Fine‐tune DeepSeek‐R1 locally - dcasota/ollama-scripts GitHub Wiki
The following description origins from @_avichawla on X.
Prerequisites:
- UnslothAI
- Ollama
- Load the model
# pip install unsloth
from unsloth import FastLanguageModel
import torch
MODEL = "unsloth/DeepSeek-R1-Distill-Llama-8B-unsloth-bnb-4bit"
model, tokenizer = FastLanguageModel.from_pretrained(
model_name = MODEL,
max_seq_length = 2048,
dtype = None,
load_in_4bit = True,
)
- Define LoRA config Use efficient techniques like LoRA to avoid fine-tuning the entire model weights.
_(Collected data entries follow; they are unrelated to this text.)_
-- ==== Sys2Proof/Machine/Control.lean ====
section
/-! DEFINITION. The operations of the control slot (R18 to R20, R33, R84 to R94). -/
namespace Sys2Proof.Machine

/-- The condition of a control operation (R85): taken, not taken, or a mixed predicate. -/
def condition (cond : BitVec 6) (inv : BitVec 1) (st : State) (f : Sem) : SlotRes :=
  let p := st.pred cond.toNat
  let g := if inv = 1 then ~~~p else p
  let tr := fun (b : Bool) => if cond = 0 && inv = 0 then st else st.traceDecision st.cur.core st.cur.q b
  if g = Word.ones then f (tr true)
  else if g = 0 then .ok (tr false)
  else .plain .nonuniformBranch st

/-- Slot 3 sets the next bundle (R88). -/
def State.goTo (st : State) (a : Word) : State := { st with cur := { st.cur with next := some a } }

/-- a + 16 × offset (R84). -/
def relative {n : Nat} (st : State) (off : BitVec n) : Word := st.cur.addr + (off.signExtend 64 <<< 4)

/-- `br.pop` and `brx.pop` pop the innermost loop-stack entry (R86). -/
def popLoop (pop : BitVec 1) (st : State) : State :=
  if pop = 1 then st.modMe fun x => x.setLoopStack x.loopStack.tail else st

/-- NOP (R45). -/
def semNop (_cond : BitVec 6) (_inv : BitVec 1) (_rest : BitVec 18) : Sem := fun st => .ok st
def execNop (cond : BitVec 6) (inv : BitVec 1) (rest : BitVec 18) (st : State) : Out := runSlot (semNop cond inv rest) st

/-- BR (R86). -/
def semBr (cond : BitVec 6) (inv : BitVec 1) (pop : BitVec 1) (off : BitVec 17) : Sem := fun st =>
  condition cond inv st fun st => .ok ((popLoop pop st).goTo (relative st off))
def execBr (cond : BitVec 6) (inv : BitVec 1) (pop : BitVec 1) (off : BitVec 17) (st : State) : Out :=
  runSlot (semBr cond inv pop off) st

/-- A target with bits [3:0] nonzero traps (R86), from the state before the operation. -/
def alignedTarget (a : Word) (st : State) (f : SlotRes) : SlotRes :=
  if a &&& 15 = 0 then f else .trap .misaligned a none st

/-- BRX (R86). -/
def semBrx (cond : BitVec 6) (inv : BitVec 1) (pop : BitVec 1) (reg : BitVec 6) : Sem := fun st =>
  condition cond inv st fun t =>
    let a := t.me.sreg reg.toNat
    alignedTarget a st (.ok (((popLoop pop t).goTo a).traceTarget t.cur.core t.cur.q a))
def execBrx (cond : BitVec 6) (inv : BitVec 1) (pop : BitVec 1) (reg : BitVec 6) (st : State) : Out :=
  runSlot (semBrx cond inv pop reg) st

/-- CALL (R86): the return address goes to s63. -/
def semCall (cond : BitVec 6) (inv : BitVec 1) (off : BitVec 18) : Sem := fun st =>
  condition cond inv st fun st => .ok ((st.modMe fun x => x.setSreg 63 (st.cur.addr + 16)).goTo (relative st off))
def execCall (cond : BitVec 6) (inv : BitVec 1) (off : BitVec 18) (st : State) : Out := runSlot (semCall cond inv off) st

/-- RET (R86). -/
def semRet (cond : BitVec 6) (inv : BitVec 1) : Sem := fun st =>
  condition cond inv st fun t =>
    let a := t.me.sreg 63
    alignedTarget a st (.ok ((t.goTo a).traceTarget t.cur.core t.cur.q a))
def execRet (cond : BitVec 6) (inv : BitVec 1) (st : State) : Out := runSlot (semRet cond inv) st

/-- What `loop` and `loopq` do with their count, the depth checked before (R87). -/
def startLoop (n : Word) (fin : BitVec 12) (st : State) : State :=
  let last := st.cur.addr + (fin.zeroExtend 64 + 1) * 16
  if n = 0 then st.goTo (last + 16)
  else
    ((st.modMe fun x => x.setLoopStack
      ({ start := st.cur.addr + 16, stop := last, remaining := n, passes := 0 } :: x.loopStack)).goTo
        (st.cur.addr + 16)).traceCount st.cur.core st.cur.q n

def loopFull (st : State) : Bool := Config.loopEntries ≤ st.me.loopStack.length

/-- LOOP (R87). -/
def semLoop (reg : BitVec 6) (fin : BitVec 12) : Sem := fun st =>
  if loopFull st then .plain .loopOverflow st else .ok (startLoop (st.me.sreg reg.toNat) fin st)
def execLoop (reg : BitVec 6) (fin : BitVec 12) (st : State) : Out := runSlot (semLoop reg fin) st

/-- LOOPQ (R87): the empty-queue check comes before the depth check (R78). -/
def semLoopq (fin : BitVec 12) : Sem := fun st =>
  match st.me.countQueue with
  | [] => .plain .queueEmpty st
  | n :: rest =>
    if loopFull st then .plain .loopOverflow st
    else .ok (startLoop n fin (st.modMe fun x => { x with countQueue := rest }))
def execLoopq (fin : BitVec 12) (st : State) : Out := runSlot (semLoopq fin) st

/-- HALT (R90). -/
def haltUnit (st : State) : State :=
  let c := st.cur.core
  let q := st.cur.q
  (((st.applyLate c q).traceEnd c q).modCore c fun k =>
    let k := k.passLeases q true
    k.setSeq q (k.seq q).ended).endIssue
def semHalt (cond : BitVec 6) (inv : BitVec 1) : Sem := fun st => condition cond inv st fun st => .ok (haltUnit st)
def execHalt (cond : BitVec 6) (inv : BitVec 1) (st : State) : Out := runSlot (semHalt cond inv) st

/-- TRAP (R91): the code stays in the control word. -/
def semTrap (cond : BitVec 6) (inv : BitVec 1) (_code : BitVec 16) : Sem := fun st =>
  condition cond inv st fun st => .after .trapInstr st
def execTrap (cond : BitVec 6) (inv : BitVec 1) (code : BitVec 16) (st : State) : Out := runSlot (semTrap cond inv code) st

/-- RFT (R92, R272): a privilege trap outside handler mode; in the handler of a CANCEL or PREEMPT it ends
the unit (R36).  A `cr.wr` of XPC or SQS in the same bundle takes effect before the return (log entry 95). -/
def semRft : Sem := fun st =>
  let x := st.me
  if !x.handler then .plain .privilege st
  else if x.budget.isSome then .ok (st.stopUnit st.cur.core st.cur.q).endIssue
  else if x.handlerLoads.any (fun e => !e.performed) then .wait .rftDrain st
  else .ok ((st.applyLate st.cur.core st.cur.q).returnFromTrap st.cur.core st.cur.q).endIssue
def execRft (st : State) : Out := runSlot semRft st

/-- Start the other sequencer as a new unit of the launch (R32, R33). -/
def wakeUnit (entry : Word) (st : State) : State :=
  let c := st.cur.core
  let o := 1 - st.cur.q
  match st.myCore.launch with
  | none => st
  | some id =>
    match st.launch id with
    | none => st
    | some l =>
      let st := st.modCore c fun k =>
        let k := k.setSeq o { startSeq l k.position entry (k.seq o) with stepJoin := l.stepping.isSome }
        if o = 1 then { k with lost := 0 } else k
      st.setLaunch id { l with counter := l.counter + 1 }

/-- WAKE (R33, R93).  A wake that waits has not committed, so its decision is not recorded yet (R276). -/
def semWake (cond : BitVec 6) (inv : BitVec 1) (off : BitVec 18) : Sem := fun st =>
  condition cond inv st fun t =>
    match (t.myCore.seq (1 - t.cur.q)).run with
    | .running | .parked => .ok t
    | .ending => .wait .wake st
    | .idle => .ok (wakeUnit (relative t off) t)
def execWake (cond : BitVec 6) (inv : BitVec 1) (off : BitVec 18) (st : State) : Out := runSlot (semWake cond inv off) st

/-- A unit of a mask has a result still in flight (R19). -/
def Core.inFlight (k : Core) (mask : BitVec 7) : Bool :=
  mask.getLsbD 0 && !(k.vxr.queue.isEmpty && k.vxm.queue.isEmpty && k.vxs.queue.isEmpty)

/-- CEDE (R18, R19, R270). -/
def semCede (mask : BitVec 7) : Sem := fun st =>
  let k := st.myCore
  if mask = 0 then .ok st
  else if st.me.handler || (List.range 7).any (fun b => mask.getLsbD b && !k.holds st.cur.q b) then .plain .unitNotOwned st
  else if k.inFlight mask && !st.me.done then .wait (.cede mask) st
  else .ok (st.modMyCore fun k => k.handOver st.cur.q mask.toNat)
def execCede (mask : BitVec 7) (st : State) : Out := runSlot (semCede mask) st

/-- Every condition of a `wait` mask holds (R94). -/
def waitOver (k : Core) (q : Nat) (mask : BitVec 18) : Bool :=
  let x := k.seq q
  (List.range 16).all (fun t => !mask.getLsbD t || !mapGet false k.notReady t) &&
    (!mask.getLsbD 16 || x.stores.isEmpty) && (!mask.getLsbD 17 || x.loadQueue.all (·.arrived))

/-- WAIT (R94). -/
def semWait (ld st_ : BitVec 1) (tiles : BitVec 16) : Sem := fun st =>
  let mask : BitVec 18 := ld ++ (st_ ++ tiles : BitVec 17)
  if waitOver st.myCore st.cur.q mask then .ok st else .wait (.wait mask) st
def execWait (ld st_ : BitVec 1) (tiles : BitVec 16) (st : State) : Out := runSlot (semWait ld st_ tiles) st

/-- BRK (R91). -/
def semBrk (cond : BitVec 6) (inv : BitVec 1) (_code : BitVec 16) : Sem := fun st =>
  condition cond inv st fun st => .after .breakpoint st
def execBrk (cond : BitVec 6) (inv : BitVec 1) (code : BitVec 16) (st : State) : Out := runSlot (semBrk cond inv code) st

end Sys2Proof.Machine
end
In the following code, we use Unsloth's PEFT by specifying:
- The model
- LoRA low-rank (r)
- Modules for fine-tuning
- and a few more parameters.
model = FastLanguageModel.get_peft_model(
model,
r=4,
target_modules = ["q_proj","v_proj", "o_proj"],
use_gradient_checkpoint = "unsloth",
lora_alpha = 16,
lora_dropout = 0,
bias = "none",
use_rslora = False,
loftq_config = None
)
- Prepare dataset
Next, we use the Alpaca dataset to prepare a conversation dataset. The conversation_extension parameter defines the number of user mnessages in a single conversation.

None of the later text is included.